Everaldo

Personal information
- Full name: Everaldo Stum
- Date of birth: 5 July 1991 (age 35)
- Place of birth: Garibaldi, Brazil
- Height: 1.81 m (5 ft 11 in)
- Position: Forward

Team information
- Current team: Bahia (on loan from Fluminense)
- Number: 27

Youth career
- 2005–2008: Esportivo
- 2009–2011: Grêmio

Senior career*
- Years: Team / Apps / (Gls)
- 2011–2015: Grêmio / 14 / (1)
- 2012: → Caxias (loan) / 10 / (0)
- 2013: → CSA (loan) / 26 / (13)
- 2014: → Figueirense (loan) / 24 / (6)
- 2015: Figueirense / 11 / (0)
- 2015: Paysandu / 3 / (0)
- 2016: Água Santa / 14 / (6)
- 2016: Santa Cruz / 3 / (0)
- 2016–2017: Al-Faisaly / 15 / (5)
- 2017: Novorizontino / 12 / (2)
- 2017: Atlético Goianiense / 13 / (5)
- 2017–2019: Querétaro / 40 / (4)
- 2019: → Chapecoense (loan) / 40 / (15)
- 2020–2022: Kashima Antlers / 80 / (24)
- 2023–2025: Bahia / 75 / (25)
- 2025–: Fluminense / 33 / (2)
- 2026–: → Bahia (loan) / 9 / (5)

= Everaldo (footballer, born 1991) =

Brazilian footballer

Everaldo Stum (born 5 July 1991), simply known as Everaldo or Eve, is a Brazilian professional footballer who plays as a forward for Brazilian club Bahia, on loan from Fluminense.

==Career==
Born in Garibaldi, Rio Grande do Sul, Everaldo graduated from Grêmio's academy, and made his first team debut on 5 November 2011, coming on as a second-half substitute in a 2–0 away loss against Atlético Mineiro, for the Campeonato Brasileiro Série A.

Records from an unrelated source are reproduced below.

/-- Epochs that pass in silence. The synthesized epoch that brings the miss count to ring_loss_limit takes a FOLLOWING
or JOINED member to SEEKING: measurements emptied, position unassigned, flag 1; from JOINED also the resync mark armed,
the transmit queue emptied and the condition of source 10 present (R10). The second epoch in a row without a good return
header makes a member with a lit downstream receiver the end node, with flag 1 (R13, R14). That each row is the whole
epoch, and that the loss is at equality, are the model's choices, logs 4 and 26. -/
def Obligations.SilentEpochsLoseTheRingOrTheReturn : Prop :=
  ∀ (dt : Nat) (s : State),
    (s.SynthesizedEpochDue dt → s.flu.ring ≠ .seeking → s.flu.miss + 1 = s.cfg.lossLimit → s.cfg.lossLimit ≤ 15 →
      ∃ t, exec (.ringLoss dt) s = .next t ∧ t.flu.ring = .seeking ∧ t.flu.position = none ∧ t.flu.meas = [] ∧
        t.flu.mismatch = false ∧ t.flu.miss = s.cfg.lossLimit ∧ t.cnu.flags.getLsbD 1 = true ∧
        (s.flu.ring = .joined → t.flu.resyncArmed = true ∧ t.igu.tx = [] ∧ t.scu.buffer = [] ∧
          t.tru.cond[(10 : Fin 15)] = true ∧ t.slu.publish = s.slu.publish ∧ t.slu.committed = s.slu.committed) ∧
        (s.flu.ring = .following → t.flu.resyncArmed = s.flu.resyncArmed ∧ t.igu.tx = s.igu.tx) ∧
        OnlyTouches epochParts s t) ∧
    (∀ e, s.HeaderEpochDue dt e → s.isMember = true → s.flu.down.state ≠ .dark → s.flu.returnWatch = 1 →
      s.flu.goodReturn = false →
      ∃ t, exec (.endNodeCondition dt) s = .next t ∧ t.isEndNode = true ∧ s.isEndNode = false ∧ t.flu.returnWatch = 2 ∧
        t.cnu.flags.getLsbD 1 = true ∧ OnlyTouches epochParts s t)

/-- The last steps of ramps. Of a commanded ramp: the speed is the target, the generator is RUNNING, or in STANDSTILL at
target 0, the record is kept with k = n, and the angle advances by the new speed (R53, R55). Of a stop ramp whose step
brings the generator's speed to 0: STANDSTILL, the record cleared, the angle held (R50). Of a local stop ramp whose step
brings the shadow's speed to 0 at a synthesized epoch: STANDSTILL, the record cleared, the angle held, the local-stop
indication kept (R60). That the row is the whole epoch is the model's choice, log 4. -/
def Obligations.RampsEndAtTheirTargets : Prop :=
  ∀ (dt : Nat) (r : Ramp) (s : State), s.StaleTripsNothing →
    (∀ e, s.HeaderEpochDue dt e → s.isMaster = true → s.ptu.shaftPending = false → s.lsu.gen.ramp = some r →
      (s.tru.acting = .clear ∨ s.tru.acting = .d → s.lsu.gen.state = .ramping → r.cls = .clear → r.k + 1 = r.n →
        ∃ t, exec (.rampEnd dt) s = .next t ∧
          t.lsu.gen = { angle := advanceAngle s.lsu.gen.angle r.vt,
                        rev := advanceRev s.lsu.gen.angle s.lsu.gen.rev r.vt, speed := r.vt,
                        state := if r.vt = 0 then .standstill else .running, ramp := some { r with k := r.n } } ∧
          OnlyTouches epochParts s t) ∧
      (s.tru.acting = r.cls → r.cls = .b ∨ r.cls = .c → s.lsu.gen.state = .stopping → 0 < s.lsu.gen.speed →
        ({ r with k := r.k + 1 } : Ramp).speed = 0 →
        ∃ t, exec (.stopRampEnd dt) s = .next t ∧
          t.lsu.gen = { s.lsu.gen with speed := 0, state := .standstill, ramp := none } ∧ OnlyTouches epochParts s t)) ∧
    (s.SynthesizedEpochDue dt → s.losesRing = false → s.tru.acting = r.cls → r.cls = .b ∨ r.cls = .c →
      s.lsu.shadow.ramp = some r → 0 < s.lsu.shadow.speed → s.lsu.shadow.localStop = true →
      ({ r with k := r.k + 1 } : Ramp).speed = 0 →
      ∃ t, exec (.localStopEnd dt) s = .next t ∧
        t.lsu.shadow = { s.lsu.shadow with speed := 0, state := .standstill, ramp := none, resync := false } ∧
        OnlyTouches epochParts s t)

In 2012, Everaldo was loaned to Caxias. In 2013, after returning to Grêmio, he was loaned to CSA where he was top scorer in the 2013 Campeonato Alagoano, scoring 13 goals. His first professional goal came in a 6–0 win over Sport Atalaia. He then returned to Grêmio in the same year.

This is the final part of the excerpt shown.